Required action: Your answer should be the exact lines of the data below from the one containing "let dropped := s.rb" through the one containing "(¬dropped → ¬edge"; please include nothing else.

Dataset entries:

[Start of section]

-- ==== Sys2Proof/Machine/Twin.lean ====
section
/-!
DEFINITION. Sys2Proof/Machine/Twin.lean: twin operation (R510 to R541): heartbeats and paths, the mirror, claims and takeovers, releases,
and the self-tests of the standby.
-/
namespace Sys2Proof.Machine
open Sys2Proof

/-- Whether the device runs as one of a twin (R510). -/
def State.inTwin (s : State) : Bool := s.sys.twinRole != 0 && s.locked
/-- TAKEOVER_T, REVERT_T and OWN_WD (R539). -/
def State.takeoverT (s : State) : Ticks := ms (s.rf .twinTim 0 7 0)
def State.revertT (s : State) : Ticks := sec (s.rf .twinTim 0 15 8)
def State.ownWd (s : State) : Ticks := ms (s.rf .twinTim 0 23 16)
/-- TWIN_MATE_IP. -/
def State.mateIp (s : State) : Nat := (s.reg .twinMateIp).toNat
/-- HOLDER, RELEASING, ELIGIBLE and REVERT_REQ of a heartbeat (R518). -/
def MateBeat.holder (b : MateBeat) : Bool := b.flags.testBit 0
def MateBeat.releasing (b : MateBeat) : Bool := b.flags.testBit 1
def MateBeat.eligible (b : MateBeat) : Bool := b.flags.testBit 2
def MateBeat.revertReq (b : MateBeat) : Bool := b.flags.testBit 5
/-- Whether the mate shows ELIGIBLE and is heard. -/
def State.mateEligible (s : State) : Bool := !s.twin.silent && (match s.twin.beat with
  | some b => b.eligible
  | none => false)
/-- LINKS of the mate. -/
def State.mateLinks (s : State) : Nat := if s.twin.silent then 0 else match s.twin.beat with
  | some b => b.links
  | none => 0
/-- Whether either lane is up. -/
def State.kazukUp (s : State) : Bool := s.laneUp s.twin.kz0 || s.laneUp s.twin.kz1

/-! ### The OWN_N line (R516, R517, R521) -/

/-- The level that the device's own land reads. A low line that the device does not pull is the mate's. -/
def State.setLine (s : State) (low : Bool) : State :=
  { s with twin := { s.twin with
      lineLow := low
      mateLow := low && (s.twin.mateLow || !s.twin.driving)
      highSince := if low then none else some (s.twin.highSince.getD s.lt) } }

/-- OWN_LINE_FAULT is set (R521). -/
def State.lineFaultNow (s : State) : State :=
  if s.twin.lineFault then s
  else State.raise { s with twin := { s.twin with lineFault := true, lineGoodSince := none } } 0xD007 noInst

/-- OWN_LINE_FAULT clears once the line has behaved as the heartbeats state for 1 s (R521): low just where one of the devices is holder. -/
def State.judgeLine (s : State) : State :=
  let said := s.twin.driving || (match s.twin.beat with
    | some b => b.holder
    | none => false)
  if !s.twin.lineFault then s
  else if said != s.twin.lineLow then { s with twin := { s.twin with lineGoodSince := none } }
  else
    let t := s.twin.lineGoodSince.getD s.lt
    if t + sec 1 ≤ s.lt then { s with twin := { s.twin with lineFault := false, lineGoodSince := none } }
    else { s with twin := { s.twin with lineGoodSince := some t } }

[End of section]
[Start of section]

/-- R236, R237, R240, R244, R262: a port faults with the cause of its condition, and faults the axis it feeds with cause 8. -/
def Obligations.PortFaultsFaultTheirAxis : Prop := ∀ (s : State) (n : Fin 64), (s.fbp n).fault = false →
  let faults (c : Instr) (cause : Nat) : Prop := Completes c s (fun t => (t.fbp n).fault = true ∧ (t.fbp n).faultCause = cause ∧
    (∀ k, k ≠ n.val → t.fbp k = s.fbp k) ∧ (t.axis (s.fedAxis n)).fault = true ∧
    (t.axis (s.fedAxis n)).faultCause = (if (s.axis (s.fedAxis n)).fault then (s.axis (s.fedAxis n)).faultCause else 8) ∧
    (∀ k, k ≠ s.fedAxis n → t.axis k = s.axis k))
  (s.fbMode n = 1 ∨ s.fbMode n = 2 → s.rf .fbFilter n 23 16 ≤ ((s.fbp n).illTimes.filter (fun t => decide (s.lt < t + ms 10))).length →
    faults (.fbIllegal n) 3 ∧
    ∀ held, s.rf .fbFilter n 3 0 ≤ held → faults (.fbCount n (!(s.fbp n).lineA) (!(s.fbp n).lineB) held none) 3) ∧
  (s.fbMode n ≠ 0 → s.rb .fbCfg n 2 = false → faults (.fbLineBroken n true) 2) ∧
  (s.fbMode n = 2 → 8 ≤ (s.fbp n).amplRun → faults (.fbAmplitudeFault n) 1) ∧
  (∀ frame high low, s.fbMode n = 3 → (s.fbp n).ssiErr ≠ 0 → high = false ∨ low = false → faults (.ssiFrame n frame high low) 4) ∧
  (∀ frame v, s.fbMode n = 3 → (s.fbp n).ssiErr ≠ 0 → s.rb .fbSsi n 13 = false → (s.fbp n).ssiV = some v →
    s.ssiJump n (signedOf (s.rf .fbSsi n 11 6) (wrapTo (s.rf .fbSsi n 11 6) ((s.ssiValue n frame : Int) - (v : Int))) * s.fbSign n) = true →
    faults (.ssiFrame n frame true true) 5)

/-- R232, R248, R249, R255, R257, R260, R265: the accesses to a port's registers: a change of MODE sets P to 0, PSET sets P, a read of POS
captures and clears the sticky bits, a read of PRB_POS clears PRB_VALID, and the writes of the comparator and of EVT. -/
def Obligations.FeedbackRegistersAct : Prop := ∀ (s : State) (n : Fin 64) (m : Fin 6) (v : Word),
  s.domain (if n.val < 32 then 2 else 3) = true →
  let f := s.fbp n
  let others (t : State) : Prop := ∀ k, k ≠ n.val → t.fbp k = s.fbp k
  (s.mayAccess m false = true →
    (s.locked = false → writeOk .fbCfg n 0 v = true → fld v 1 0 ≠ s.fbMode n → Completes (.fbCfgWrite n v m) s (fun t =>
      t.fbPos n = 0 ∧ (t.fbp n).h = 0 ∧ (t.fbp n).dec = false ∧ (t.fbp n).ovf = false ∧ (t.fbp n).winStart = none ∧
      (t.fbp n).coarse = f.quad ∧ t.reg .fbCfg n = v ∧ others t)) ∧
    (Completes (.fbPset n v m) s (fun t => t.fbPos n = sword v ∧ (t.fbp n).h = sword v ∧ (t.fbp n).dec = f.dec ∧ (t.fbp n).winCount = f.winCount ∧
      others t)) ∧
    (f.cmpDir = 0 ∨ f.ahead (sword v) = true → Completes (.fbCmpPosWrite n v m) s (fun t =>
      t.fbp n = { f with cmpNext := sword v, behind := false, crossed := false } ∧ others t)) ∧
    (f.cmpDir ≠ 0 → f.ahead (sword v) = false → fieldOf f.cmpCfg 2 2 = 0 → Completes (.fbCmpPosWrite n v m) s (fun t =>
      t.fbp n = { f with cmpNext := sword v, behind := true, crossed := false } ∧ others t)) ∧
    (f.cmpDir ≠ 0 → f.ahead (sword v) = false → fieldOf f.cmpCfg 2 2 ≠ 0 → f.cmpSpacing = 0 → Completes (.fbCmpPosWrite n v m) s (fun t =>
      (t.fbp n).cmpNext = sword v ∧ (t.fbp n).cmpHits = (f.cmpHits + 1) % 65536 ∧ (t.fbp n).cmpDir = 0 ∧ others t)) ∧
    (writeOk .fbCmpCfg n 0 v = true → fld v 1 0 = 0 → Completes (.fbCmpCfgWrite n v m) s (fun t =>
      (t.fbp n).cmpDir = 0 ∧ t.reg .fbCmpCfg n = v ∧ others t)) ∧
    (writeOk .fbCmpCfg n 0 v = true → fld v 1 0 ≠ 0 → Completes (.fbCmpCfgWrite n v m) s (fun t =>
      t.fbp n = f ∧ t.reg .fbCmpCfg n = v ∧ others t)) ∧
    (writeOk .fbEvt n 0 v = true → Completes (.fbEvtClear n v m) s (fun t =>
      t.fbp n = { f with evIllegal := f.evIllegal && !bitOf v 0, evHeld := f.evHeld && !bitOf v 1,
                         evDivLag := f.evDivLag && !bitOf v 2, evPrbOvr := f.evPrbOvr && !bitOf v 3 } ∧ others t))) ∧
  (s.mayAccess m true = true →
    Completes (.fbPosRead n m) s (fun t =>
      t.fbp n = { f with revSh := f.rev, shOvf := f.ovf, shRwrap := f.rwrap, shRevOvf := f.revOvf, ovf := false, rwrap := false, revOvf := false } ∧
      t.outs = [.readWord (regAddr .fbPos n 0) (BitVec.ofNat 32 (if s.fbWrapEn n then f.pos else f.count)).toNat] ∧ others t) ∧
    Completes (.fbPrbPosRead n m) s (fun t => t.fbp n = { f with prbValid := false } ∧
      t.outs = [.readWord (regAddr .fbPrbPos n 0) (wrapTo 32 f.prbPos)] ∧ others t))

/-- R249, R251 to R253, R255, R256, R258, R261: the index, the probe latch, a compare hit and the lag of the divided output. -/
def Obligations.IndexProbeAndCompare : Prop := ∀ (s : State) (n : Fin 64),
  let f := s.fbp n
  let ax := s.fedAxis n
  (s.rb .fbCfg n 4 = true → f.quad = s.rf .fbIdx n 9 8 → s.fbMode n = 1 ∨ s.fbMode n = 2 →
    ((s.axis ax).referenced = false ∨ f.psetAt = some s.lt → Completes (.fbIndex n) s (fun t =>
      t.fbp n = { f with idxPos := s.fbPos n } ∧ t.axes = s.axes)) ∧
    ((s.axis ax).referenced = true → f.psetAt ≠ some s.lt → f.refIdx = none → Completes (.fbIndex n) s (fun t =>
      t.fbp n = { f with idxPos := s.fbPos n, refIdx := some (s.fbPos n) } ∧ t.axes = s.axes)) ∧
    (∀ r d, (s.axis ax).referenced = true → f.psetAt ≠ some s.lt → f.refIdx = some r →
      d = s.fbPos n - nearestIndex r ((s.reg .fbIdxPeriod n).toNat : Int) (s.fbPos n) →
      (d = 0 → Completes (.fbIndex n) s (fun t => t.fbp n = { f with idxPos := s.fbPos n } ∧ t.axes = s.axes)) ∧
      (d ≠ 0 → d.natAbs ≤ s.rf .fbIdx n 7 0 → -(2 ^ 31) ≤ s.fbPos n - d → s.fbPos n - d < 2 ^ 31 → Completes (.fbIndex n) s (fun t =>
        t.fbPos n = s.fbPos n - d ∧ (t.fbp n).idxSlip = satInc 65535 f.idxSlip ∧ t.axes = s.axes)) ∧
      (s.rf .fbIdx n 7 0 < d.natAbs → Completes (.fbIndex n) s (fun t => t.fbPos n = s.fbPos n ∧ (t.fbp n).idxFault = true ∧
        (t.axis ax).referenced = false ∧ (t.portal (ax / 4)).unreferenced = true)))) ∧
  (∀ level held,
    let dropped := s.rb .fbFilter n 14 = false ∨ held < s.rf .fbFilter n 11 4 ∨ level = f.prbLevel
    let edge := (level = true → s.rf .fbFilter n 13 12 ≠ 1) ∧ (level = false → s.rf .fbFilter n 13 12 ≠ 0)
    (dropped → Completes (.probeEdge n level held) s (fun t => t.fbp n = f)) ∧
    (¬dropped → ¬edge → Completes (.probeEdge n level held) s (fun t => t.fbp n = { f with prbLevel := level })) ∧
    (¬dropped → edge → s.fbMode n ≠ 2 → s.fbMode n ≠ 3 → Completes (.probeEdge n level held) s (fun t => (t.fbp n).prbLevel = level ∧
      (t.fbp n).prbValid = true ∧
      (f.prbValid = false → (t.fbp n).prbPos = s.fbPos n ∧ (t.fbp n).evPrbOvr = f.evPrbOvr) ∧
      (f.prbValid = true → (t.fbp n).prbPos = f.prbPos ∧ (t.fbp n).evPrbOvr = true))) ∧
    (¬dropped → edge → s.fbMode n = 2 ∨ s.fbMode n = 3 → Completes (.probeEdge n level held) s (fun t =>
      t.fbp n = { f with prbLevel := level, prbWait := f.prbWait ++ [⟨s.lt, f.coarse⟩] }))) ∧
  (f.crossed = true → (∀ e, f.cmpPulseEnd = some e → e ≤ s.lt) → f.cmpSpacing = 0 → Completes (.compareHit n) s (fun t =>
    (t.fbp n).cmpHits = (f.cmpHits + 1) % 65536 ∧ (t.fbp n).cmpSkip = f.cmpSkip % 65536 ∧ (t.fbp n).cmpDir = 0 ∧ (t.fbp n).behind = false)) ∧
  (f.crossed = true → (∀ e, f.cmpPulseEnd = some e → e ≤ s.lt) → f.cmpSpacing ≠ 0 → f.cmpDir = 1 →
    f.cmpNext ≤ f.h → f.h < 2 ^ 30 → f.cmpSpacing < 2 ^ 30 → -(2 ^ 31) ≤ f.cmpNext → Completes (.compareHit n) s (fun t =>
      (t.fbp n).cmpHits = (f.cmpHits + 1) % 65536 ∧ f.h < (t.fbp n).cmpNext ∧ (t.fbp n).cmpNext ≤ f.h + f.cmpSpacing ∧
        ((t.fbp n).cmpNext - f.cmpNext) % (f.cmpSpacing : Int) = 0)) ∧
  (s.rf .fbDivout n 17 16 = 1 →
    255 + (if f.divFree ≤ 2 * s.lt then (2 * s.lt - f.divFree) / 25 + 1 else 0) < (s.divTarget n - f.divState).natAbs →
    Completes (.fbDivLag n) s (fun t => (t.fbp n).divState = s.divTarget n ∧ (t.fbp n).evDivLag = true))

[End of section]

Result for this task:
    let dropped := s.rb .fbFilter n 14 = false ∨ held < s.rf .fbFilter n 11 4 ∨ level = f.prbLevel
    let edge := (level = true → s.rf .fbFilter n 13 12 ≠ 1) ∧ (level = false → s.rf .fbFilter n 13 12 ≠ 0)
    (dropped → Completes (.probeEdge n level held) s (fun t => t.fbp n = f)) ∧
    (¬dropped → ¬edge → Completes (.probeEdge n level held) s (fun t => t.fbp n = { f with prbLevel := level })) ∧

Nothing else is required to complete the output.